6.23 Principal Component Analysis (PCA)
Principal component analysis (PCA) can orthogonalize the multi-channel and multi-date datasets based on components generated from an eigenvector-derived factor-loading matrix (Rogan and Chen, 2004). The factor-loading matrix is based on correlation matrix approach (standardized) or based on the variance-covariance matrix. The first component is representative of the overall multiple channels variance and higher components (i.e. PC2, PC3, etc.) are representative of changes in image variance between the channels. The first component, PC1 represents the temporal changes (Bazi et al. 2005).
PCA have distinct advantage for SM retrievals using SAR data with good preforms at high degree of autocorrelation (Romshoo and Musiake, 20004). Kong and Dorling (2008) have used PCA to retrieve near-surface soil moisture from ASAR data. It transforms the effect of surface roughness, land cover, vegetation, and topography within the limit of datasets used. Kong and Dorling (2008) have reported PC2 as an indicator on SM. Bourgeau-Chavez et al. (2007) have used formula after the Jensen (1996) to calculate the PCA:
\(R_{kp}=\frac{a_{kp}*\sqrt[]{ \lambda _{p}}}{\sqrt[]{Var_{k}}}\) after Bourgeau-Chavez et al. (2007) (119)
where,
\(a_{kp}\)is eigenvector for image date
\(k \) and component
\(p\) ,
\(\lambda _{p}\) is eigenvalue for component
\(p\), and
\(Var_{k}\) is variance of image date \(k \) in the covariance matrix. This was applied to each time series of image sets to create seasonal SM index. The map was validated based on rainfall, Fire Weather Index data, and situ moisture measurements. PCA works better for high degree of temporal autocorrelation (Romshoo and Musiake, 2004). Further, they have reported potential PCA for mapping soil drainage in burned lands. However, the technique is based on only the statistical properties of the data. Water holding capacities and dielectric properties vary according to soil texture therefore PAC cannot directly estimate absolute SM (Kong and Dorling, 2008). It is difficult to generalize the interpretation of PCA axis to other datasets, different times and different areas (Bhagat, 2012).

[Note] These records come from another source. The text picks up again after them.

-- ==== Sys2Proof/Laws/Frames.lean ====
section
/-! SUPPORT. Laws/Frames.lean: where the fields of a built frame stand (30_encoding.md rules R70 to R72), and that operands are
read back as they are written. -/

namespace Sys2Proof.Machine

/-! ### Operands -/

/-- `be16` reads what `w16` writes (00_scope.md rule R12). -/
theorem hiByte_append_loByte (v : Half) : (hiByte v ++ loByte v : Half) = v := by
  ext i hi
  simp only [hiByte, loByte, BitVec.getElem_append, BitVec.getElem_extractLsb']
  split
  · simp [← BitVec.getLsbD_eq_getElem hi]
  · rw [← BitVec.getLsbD_eq_getElem hi]; congr 1; omega

theorem byteAt_append_right (A B : List Byte) (i : Nat) (h : A.length ≤ i) :
    byteAt (A ++ B) i = byteAt B (i - A.length) := by
  simp [byteAt, List.getD_eq_getElem?_getD, List.getElem?_append_right h]

theorem be16_w16 (v : Half) (R : List Byte) : be16 (w16 v ++ R) 0 = v := by
  simpa [be16, byteAt, w16] using hiByte_append_loByte v

theorem be16_append_right (A B : List Byte) (i : Nat) (h : A.length ≤ i) : be16 (A ++ B) i = be16 B (i - A.length) := by
  simp [be16, byteAt_append_right A B i h, byteAt_append_right A B (i + 1) (by omega), Nat.sub_add_comm h]

/-- The CRC field is read as it is written, wherever it stands (40_crc16.md rule R103). -/
theorem rcrc_at (order : ByteOrder) (v : Half) (A B : List Byte) (i : Nat) (h : i = A.length) :
    rcrc order (A ++ (wcrc order v ++ B)) i = v := by
  subst h
  cases order <;>
    simpa [rcrc, wcrc, byteAt, List.getD_eq_getElem?_getD, List.getElem?_append_right] using hiByte_append_loByte v

@[simp] theorem w16_length (v : Half) : (w16 v).length = 2 := rfl

@[simp] theorem wcrc_length (order : ByteOrder) (v : Half) : (wcrc order v).length = 2 := by cases order <;> rfl

theorem funcOfByte_funcByte (func : FuncCode) : funcOfByte (funcByte func) = some func := by cases func <;> decide

/-- The three codes and no other (30_encoding.md rule R77). -/
theorem funcOfByte_eq_some (b : Byte) (func : FuncCode) : funcOfByte b = some func ↔ b = funcByte func := by
  constructor
  · unfold funcOfByte
    split_ifs with h1 h2 h3 <;> rintro ⟨⟩ <;> assumption
  · rintro rfl; exact funcOfByte_funcByte func

/-! ### A frame around an inner frame -/

@[simp] theorem frameOf_length (inner : List Byte) : (frameOf inner).length = inner.length + 8 := by
  simp [frameOf, protocol]; omega

/-- The eight header bytes, then the inner frame. -/
theorem frameOf_eq (inner : List Byte) :
    frameOf inner = ([0x59, 0x59, 0x00, 0x01] ++ w16 (BitVec.ofNat 16 (inner.length + 2)) ++ [0x01, 0x02]) ++ inner := rfl

theorem frameOf_h1 (inner R : List Byte) : slice (frameOf inner ++ R) 0 4 = protocol.h1 := by
  simp [frameOf_eq, slice, w16, protocol]

theorem frameOf_h2 (inner R : List Byte) : slice (frameOf inner ++ R) 6 8 = protocol.h2 := by
  simp [frameOf_eq, slice, w16, protocol]

/-- `T` as the decoder computes it is the length of the frame (30_encoding.md rule R76), whatever is behind it. -/
theorem frameOf_totalLength (inner R : List Byte) (h : inner.length + 2 < 2 ^ 16) :
    totalLength (frameOf inner ++ R) = inner.length + 8 := by
  have hb : be16 (frameOf inner ++ R) 4 = BitVec.ofNat 16 (inner.length + 2) := by
    rw [frameOf_eq]
    simpa [be16, byteAt, w16] using hiByte_append_loByte (BitVec.ofNat 16 (inner.length + 2))
  rw [totalLength_eq, hb, BitVec.toNat_ofNat, Nat.mod_eq_of_lt h]

theorem byteAt_frameOf (inner : List Byte) (i : Nat) (h : 8 ≤ i) : byteAt (frameOf inner) i = byteAt inner (i - 8) := by
  rw [frameOf_eq, byteAt_append_right _ _ _ (by simpa using h)]; rfl

theorem slice_frameOf (inner : List Byte) (i j : Nat) (h : 8 ≤ i) : slice (frameOf inner) i j = slice inner (i - 8) (j - 8) := by
  rw [frameOf_eq, slice, slice, List.drop_append]
  rw [List.drop_eq_nil_of_le (by simpa using h)]
  simp [show j - 8 - (i - 8) = j - i by omega]

/-! ### A received frame -/

section received

variable (cfg : Config) (func : FuncCode) (fr : RxFrame)

theorem receivedFrame_length (h : fr.serial.length = 10) : (receivedFrame cfg func fr).length = 23 + fr.data.length := by
  simp [receivedFrame, h]; omega

/-- The inner frame, in the shape its fields are read from. -/
theorem receivedFrame_eq : receivedFrame cfg func fr =
    frameOf (fr.serial ++ (fr.pad :: protocol.slaveAddr :: funcByte func :: (fr.data ++ wcrc cfg.crcWireOrder fr.crc))) := by
  simp [receivedFrame]

theorem receivedFrame_addr (h : fr.serial.length = 10) : byteAt (receivedFrame cfg func fr) 19 = protocol.slaveAddr := by
  rw [receivedFrame_eq, byteAt_frameOf _ _ (by omega), byteAt_append_right _ _ _ (by omega), h]; rfl

theorem receivedFrame_func (h : fr.serial.length = 10) : byteAt (receivedFrame cfg func fr) 20 = funcByte func := by
  rw [receivedFrame_eq, byteAt_frameOf _ _ (by omega), byteAt_append_right _ _ _ (by omega), h]; rfl

/-- The decoder's fields of a built frame are the operands it was built from (43_decoder.md rule R184). -/
theorem rxFields_receivedFrame (h : fr.serial.length = 10) :
    rxFields cfg.crcWireOrder (receivedFrame cfg func fr) = fr := by
  have hl := receivedFrame_length cfg func fr h
  have hs : slice (receivedFrame cfg func fr) 8 18 = fr.serial := by
    rw [receivedFrame_eq, slice_frameOf _ _ _ (by omega), slice]; simp [h]
  have hp : byteAt (receivedFrame cfg func fr) 18 = fr.pad := by
    rw [receivedFrame_eq, byteAt_frameOf _ _ (by omega), byteAt_append_right _ _ _ (by omega), h]; rfl
  have hd : slice (receivedFrame cfg func fr) 21 (21 + fr.data.length) = fr.data := by
    rw [receivedFrame_eq, slice_frameOf _ _ _ (by omega), slice, List.drop_append, h]
    rw [List.drop_eq_nil_of_le (by omega)]
    simp [show 21 + fr.data.length - 8 - 13 = fr.data.length by omega]
  have hc : rcrc cfg.crcWireOrder (receivedFrame cfg func fr) (21 + fr.data.length) = fr.crc := by
    have := rcrc_at cfg.crcWireOrder fr.crc
      (protocol.h1 ++ w16 (BitVec.ofNat 16 (10 + (3 + (fr.data.length + 2)) + protocol.lenBias)) ++ protocol.h2
        ++ fr.serial ++ [fr.pad, protocol.slaveAddr, funcByte func] ++ fr.data) [] (21 + fr.data.length)
      (by simp [h, protocol]; omega)
    rw [← this, receivedFrame, frameOf]
    congr 1
    simp [h]
    congr 3
    omega
  unfold rxFields
  rw [hl, show 23 + fr.data.length - 2 = 21 + fr.data.length by omega, hs, hp, hd, hc]

/-- A well-formed frame at the head of the buffer is complete, whatever is behind it. -/
theorem headerParse_receivedFrame (R : List Byte) (h : fr.wf cfg = true) :
    headerParse cfg (receivedFrame cfg func fr ++ R) = .complete (23 + fr.data.length) := by
  obtain ⟨hs, hle⟩ : fr.serial.length = 10 ∧ minFrameLen + fr.data.length ≤ cfg.maxFrameLen := by
    simpa [RxFrame.wf] using h
  have hmin : minFrameLen = 23 := rfl
  have hl := receivedFrame_length cfg func fr hs
  have hb := cfg.bounds
  rw [hmin] at hle
  rw [headerParse_complete_iff]
  have ht : totalLength (receivedFrame cfg func fr ++ R) = 23 + fr.data.length := by
    rw [receivedFrame_eq, frameOf_totalLength]
    · simp [hs]; omega
    · simp [hs]; omega
  refine ⟨by simp [hl]; omega, ?_, ?_, ht.symm, by omega, hle, by simp [hl]⟩
  · exact frameOf_h1 _ R
  · exact frameOf_h2 _ R

end received

/-! ### A request frame -/

section request

variable (cfg : Config) (func : Byte) (base arg : Half)

/-- Every request is 27 bytes long (41_encoder.md rule R122). -/
theorem requestFrame_length : (requestFrame cfg func base arg).length = 27 := by
  simp [requestFrame, protocol]

/-- The inner frame, in the shape its fields are read from. -/
theorem requestFrame_eq : requestFrame cfg func base arg =
    frameOf ((protocol.txSerial ++ [cfg.txPad, protocol.slaveAddr]) ++ (func :: (w16 base ++ (w16 arg
      ++ wcrc cfg.crcWireOrder (crc16 cfg (requestCoverage func base arg)))))) := by
  simp [requestFrame]

theorem requestFrame_func : byteAt (requestFrame cfg func base arg) 20 = func := by
  rw [requestFrame_eq, byteAt_frameOf _ _ (by omega), byteAt_append_right _ _ _ (by simp [protocol])]; rfl

theorem requestFrame_base : be16 (requestFrame cfg func base arg) 21 = base := by
  simpa [requestFrame, frameOf_eq, be16, byteAt, w16, protocol] using hiByte_append_loByte base

theorem requestFrame_arg : be16 (requestFrame cfg func base arg) 23 = arg := by
  simpa [requestFrame, frameOf_eq, be16, byteAt, w16, protocol] using hiByte_append_loByte arg

/-- A request is the received frame with `TX_SERIAL`, `TX_PAD`, its operands as data and its CRC: the loopback frame of
43_decoder.md rule R193. -/
theorem requestFrame_eq_receivedFrame (code : FuncCode) :
    requestFrame cfg (funcByte code) base arg = receivedFrame cfg code
      ⟨protocol.txSerial, cfg.txPad, w16 base ++ w16 arg, crc16 cfg (requestCoverage (funcByte code) base arg)⟩ := by
  simp [requestFrame, receivedFrame]

end request

end Sys2Proof.Machine
end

6.24 Individual Date Soil Moisture Mapping Procedure
The individual date model consists of parametric methods including Pearson correlation and linear and polynomial regression development (Bourgeau-Chavez et al., 2007). It is fully based on in-situ SM measurements and ERS-2 SAR backscatter. This method is useful tool for assessment of hydrologic condition of burned boreal forests worldwide underlain by deep organic layers.